I am thinking about getting a pedestal pump. The motor and switch are high and dry, so that must improve reliability  (at work I deal with things in water, and I know that no matter how good they are, and these are the best, water eventually causes problems).

But, I think i will get a cheap pedestal pump. This is the backup. If I ever see it running I will replace the primary pump as soon as I can with another good one. I assume that a cheap pump will at least last for a week or so until i get another one in there. My sump is very rarely wet as well, so neither see much use. Like many things, I think i will go with the lowest bidder.


----------



## Jack Straw (Sep 9, 2011)

Zoeller


----------



## Dune (Sep 9, 2011)

Jack Straw said:
			
		

> Zoeller



Plus one


----------



## North of 60 (Sep 9, 2011)

Have a look on their web.  One will fit your needs. 
http://www.femyers.com/products/sse.html


----------



## woodgeek (Sep 9, 2011)

Similar situation, mid rebuild of the junky install the previous owner left me with that failed.

I went for a Zoeller M-57 primary, and a Basement Watchdog 'Special' backup.  Looked at a lot of options before settling on this backup, and figure I will have to change out the battery every 3-5 yrs, which will be a PITA.  I like the second pump and the automatic feature of it.  The nominal run time on the backup pump is 7.5 hours, and that would have covered Irene in my case (12" of rain) on battery alone.

To the OP, if you have your own battery/inverter that is hefty, think about getting a 12V (marine) sump and tying it in directly.

Also, for $30 I bought a no moving part, water powered ram pump.  In a major event, I can deploy that guy with a couple garden hoses to do most of the work and extend that battery, perhaps indefinitely. Specifically, I got http://www.amazon.com/gp/product/B004SI6MXO  which, like most thinks sump-ish, is now out of stock. Of course, I have a walk-out basement, so the little ram pump is really a self-priming siphon, nominal 200 GPH, YMMV.  Good for peace of mind about really big events, <$100 with hoses, and will prob never be put to use.


----------



## ssupercoolss (Sep 9, 2011)

i have heard about the water siphon thing....neat, but at 200 GPH its like taking a knife to a gun battle.....where the guys with guns have fully automatic weapons with limitless ammo. the water usage is kinda crazy on that too.  i was so nervous the other day about this pump crapping out on me i quickly rigged up a 1/6 hp utility pump on a float as a back up.  that pump "holds its own" with whats currently coming into my sump pit.....basically figure running a garden hose full blast into the sump pit....thats how much water i have to deal with when it rains like this.  i havent looked to closely at the basement watchdog, but i did see they claim it will run for a really long time on battery, but i have my suspisions about what kind of gpm's it deals with.  honestly, my inverter/battery is going to work just long enough, should i not be home if the power is out on any normal rain day, and just long enough for me to put plan B into play for episodes like this week.


----------



## KarlP (Sep 9, 2011)

I have a FloTec FP0S2450A because the house came with one, it looked old when I moved in, it lasted five more years until the drain line froze, and the hole in my basement floor is exactly the right dimensions for that model.  It will pump ~2000GPH and keeps the water table from coming up to my basement floor.  I don't really have anything positive or negative to say about it.  

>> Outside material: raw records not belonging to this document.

theorem State.readKnots_kept {s₀ : State} (viol : Nat × Nat × Nat) (y0 : List (List Word)) (y1 : State) (h : Kept s₀ y1) :
    Kept s₀ (State.readKnots viol y0 y1).2 := by
  induction y0 generalizing y1 with
  | nil =>
    simp only [State.readKnots]
    assumption
  | cons a rest ih =>
    simp only [State.readKnots]
    repeat' (first
      | with_reducible assumption
      | (with_reducible apply ih)
      | (with_reducible apply State.txRead_kept)
      | (with_reducible apply Kept.ite)
      | (intro _)
      | (with_reducible refine Kept.of_snd (by assumption) ?_)
      | (with_reducible refine Kept.of_snd2 (by assumption) ?_)
      | (with_reducible refine Kept.of_snd3 (by assumption) ?_)
      | (with_reducible refine Kept.of_fst (by assumption) ?_)
      | (with_reducible refine Kept.of_fst2 (by assumption) ?_)
      | (simp only [Kept.update_iff])
      | (simp only [Kept.tables_iff]; apply KeptTables.intro <;> first | with_reducible assumption | with_reducible refine Kept.of_snd (by assumption) ?_ | with_reducible refine Kept.of_snd2 (by assumption) ?_ | with_reducible refine Kept.of_snd3 (by assumption) ?_ | with_reducible refine Kept.of_fst (by assumption) ?_ | with_reducible refine Kept.of_fst2 (by assumption) ?_ | exact id | exact fun _ => rfl | (intro hw; first | exact Sparse.wf_set _ _ _ hw | exact Sparse.wf_restrict _ _ hw | exact Sparse.wf_filter _ _ hw))
      | split
      | (apply Kept.ite)
      | (dsimp only))

theorem State.setEntry_kept {s₀ : State} (s : State) (cid : Nat) (e : OccEntry) (h : Kept s₀ s) :
    Kept s₀ (State.setEntry s cid e) := by
  unfold State.setEntry
  repeat' (first
    | with_reducible assumption
    | (with_reducible apply Kept.ite)
    | (intro _)
    | (with_reducible refine Kept.of_snd (by assumption) ?_)
    | (with_reducible refine Kept.of_snd2 (by assumption) ?_)
    | (with_reducible refine Kept.of_snd3 (by assumption) ?_)
    | (with_reducible refine Kept.of_fst (by assumption) ?_)
    | (with_reducible refine Kept.of_fst2 (by assumption) ?_)
    | (simp only [Kept.update_iff]))

theorem State.occInject_kept {s₀ : State} (s : State) (k : Nat) (tests : Nat) (h : Kept s₀ s) :
    Kept s₀ (State.occInject s k tests).2.2 := by
  unfold State.occInject
  repeat' (first
    | with_reducible assumption
    | (with_reducible apply State.count_kept)
    | (with_reducible apply State.injDone_kept)
    | (with_reducible apply State.raise_kept)
    | (with_reducible apply State.setSlot__kept)
    | (with_reducible apply Kept.ite)
    | (intro _)
    | (with_reducible refine Kept.of_snd (by assumption) ?_)
    | (with_reducible refine Kept.of_snd2 (by assumption) ?_)
    | (with_reducible refine Kept.of_snd3 (by assumption) ?_)
    | (with_reducible refine Kept.of_fst (by assumption) ?_)
    | (with_reducible refine Kept.of_fst2 (by assumption) ?_)
    | (simp only [Kept.update_iff])
    | (simp only [Kept.tables_iff]; apply KeptTables.intro <;> first | with_reducible assumption | with_reducible refine Kept.of_snd (by assumption) ?_ | with_reducible refine Kept.of_snd2 (by assumption) ?_ | with_reducible refine Kept.of_snd3 (by assumption) ?_ | with_reducible refine Kept.of_fst (by assumption) ?_ | with_reducible refine Kept.of_fst2 (by assumption) ?_ | exact id | exact fun _ => rfl | (intro hw; first | exact Sparse.wf_set _ _ _ hw | exact Sparse.wf_restrict _ _ hw | exact Sparse.wf_filter _ _ hw))
    | split)

theorem State.occCut_kept {s₀ : State} (s : State) (h : Kept s₀ s) :
    Kept s₀ (State.occCut s) := by
  unfold State.occCut
  repeat' (first
    | with_reducible assumption
    | (with_reducible apply State.setOccRun_kept)
    | (with_reducible apply State.start_kept)
    | (with_reducible apply Kept.ite)
    | (intro _)
    | (with_reducible refine Kept.of_snd (by assumption) ?_)
    | (with_reducible refine Kept.of_snd2 (by assumption) ?_)
    | (with_reducible refine Kept.of_snd3 (by assumption) ?_)
    | (with_reducible refine Kept.of_fst (by assumption) ?_)
    | (with_reducible refine Kept.of_fst2 (by assumption) ?_)
    | (simp only [Kept.update_iff])
    | (simp only [Kept.tables_iff]; apply KeptTables.intro <;> first | with_reducible assumption | with_reducible refine Kept.of_snd (by assumption) ?_ | with_reducible refine Kept.of_snd2 (by assumption) ?_ | with_reducible refine Kept.of_snd3 (by assumption) ?_ | with_reducible refine Kept.of_fst (by assumption) ?_ | with_reducible refine Kept.of_fst2 (by assumption) ?_ | exact id | exact fun _ => rfl | (intro hw; first | exact Sparse.wf_set _ _ _ hw | exact Sparse.wf_restrict _ _ hw | exact Sparse.wf_filter _ _ hw))
    | split)

theorem effCheck_kept {s₀ : State} (q : Nat) (s : State) (h : Kept s₀ s) :
    Kept s₀ (effCheck q s) := by
  unfold effCheck
  repeat' (first
    | with_reducible assumption
    | (with_reducible apply State.conclude_kept)
    | (with_reducible apply State.dropDeadOcc_kept)
    | (with_reducible apply State.flushItag_kept)
    | (with_reducible apply State.injDone_kept)
    | (with_reducible apply State.occCut_kept)
    | (with_reducible apply State.occInject_kept)
    | (with_reducible apply State.occStart_kept)
    | (with_reducible apply State.readKnots_kept)
    | (with_reducible apply State.setOccRun_kept)
    | (with_reducible apply State.showOcc_kept)
    | (with_reducible apply State.start_kept)
    | (with_reducible apply State.txRead_kept)
    | (with_reducible apply State.unbind_kept)
    | (with_reducible apply Kept.ite)
    | (intro _)
    | (with_reducible apply Kept.foldl)
    | (with_reducible apply Kept.foldl_snd)
    | (with_reducible apply Kept.foldl_fst)
    | (with_reducible refine Kept.of_snd (by assumption) ?_)
    | (with_reducible refine Kept.of_snd2 (by assumption) ?_)
    | (with_reducible refine Kept.of_snd3 (by assumption) ?_)
    | (with_reducible refine Kept.of_fst (by assumption) ?_)
    | (with_reducible refine Kept.of_fst2 (by assumption) ?_)
    | (simp only [Kept.update_iff])
    | (simp only [Kept.tables_iff]; apply KeptTables.intro <;> first | with_reducible assumption | with_reducible refine Kept.of_snd (by assumption) ?_ | with_reducible refine Kept.of_snd2 (by assumption) ?_ | with_reducible refine Kept.of_snd3 (by assumption) ?_ | with_reducible refine Kept.of_fst (by assumption) ?_ | with_reducible refine Kept.of_fst2 (by assumption) ?_ | exact id | exact fun _ => rfl | (intro hw; first | exact Sparse.wf_set _ _ _ hw | exact Sparse.wf_restrict _ _ hw | exact Sparse.wf_filter _ _ hw))
    | split)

More importantly, I have a water alarm to tell me the pump should have come on 6" ago, a brand new spare sitting in a box on a nearby shelf, and a nearby outlet fed from the generator plug in the garage.  I'm only nervous if a major storm comes, the power goes out for a long time, and I'm not home to start the generator/move plugs.  We came home from vacation a day early to be home for Irene for that reason, but its pretty rare that all three occur.


----------



## joefrompa (Sep 9, 2011)

My sump was filling at a rate of about 6" every 10 seconds, so my guess is that for me I want to get a secondary sump that is hooked up in-line in the event the bottom pump fails


----------



## woodgeek (Sep 10, 2011)

Round numbers on most pits is 1" = one gallon.  I was running about 600 gph for about 10 hours, and 300 gph for another 20 hours after Irene, or about 12000 gallons total.  So, yeah, the little ram pump is a tad lame at 200 gph, even in my case, but it still would have moved about half of the Irene water, or more than half in a smaller (and potentially longer duration event).

The water usage is that it nominally takes 1 gallon to pump 2 gallons.  In 30 hours, it could pump 6000 gallons, and consume 3000 gallons, or about $15 added to my water bill for that rare event.


----------



## woodgeek (Sep 10, 2011)

futureboiler said:
			
		

> ... i havent looked to closely at the basement watchdog, but i did see they claim it will run for a really long time on battery, but i have my suspisions about what kind of gpm's it deals with.  honestly, my inverter/battery is going to work just long enough, should i not be home if the power is out on any normal rain day, and just long enough for me to put plan B into play for episodes like this week.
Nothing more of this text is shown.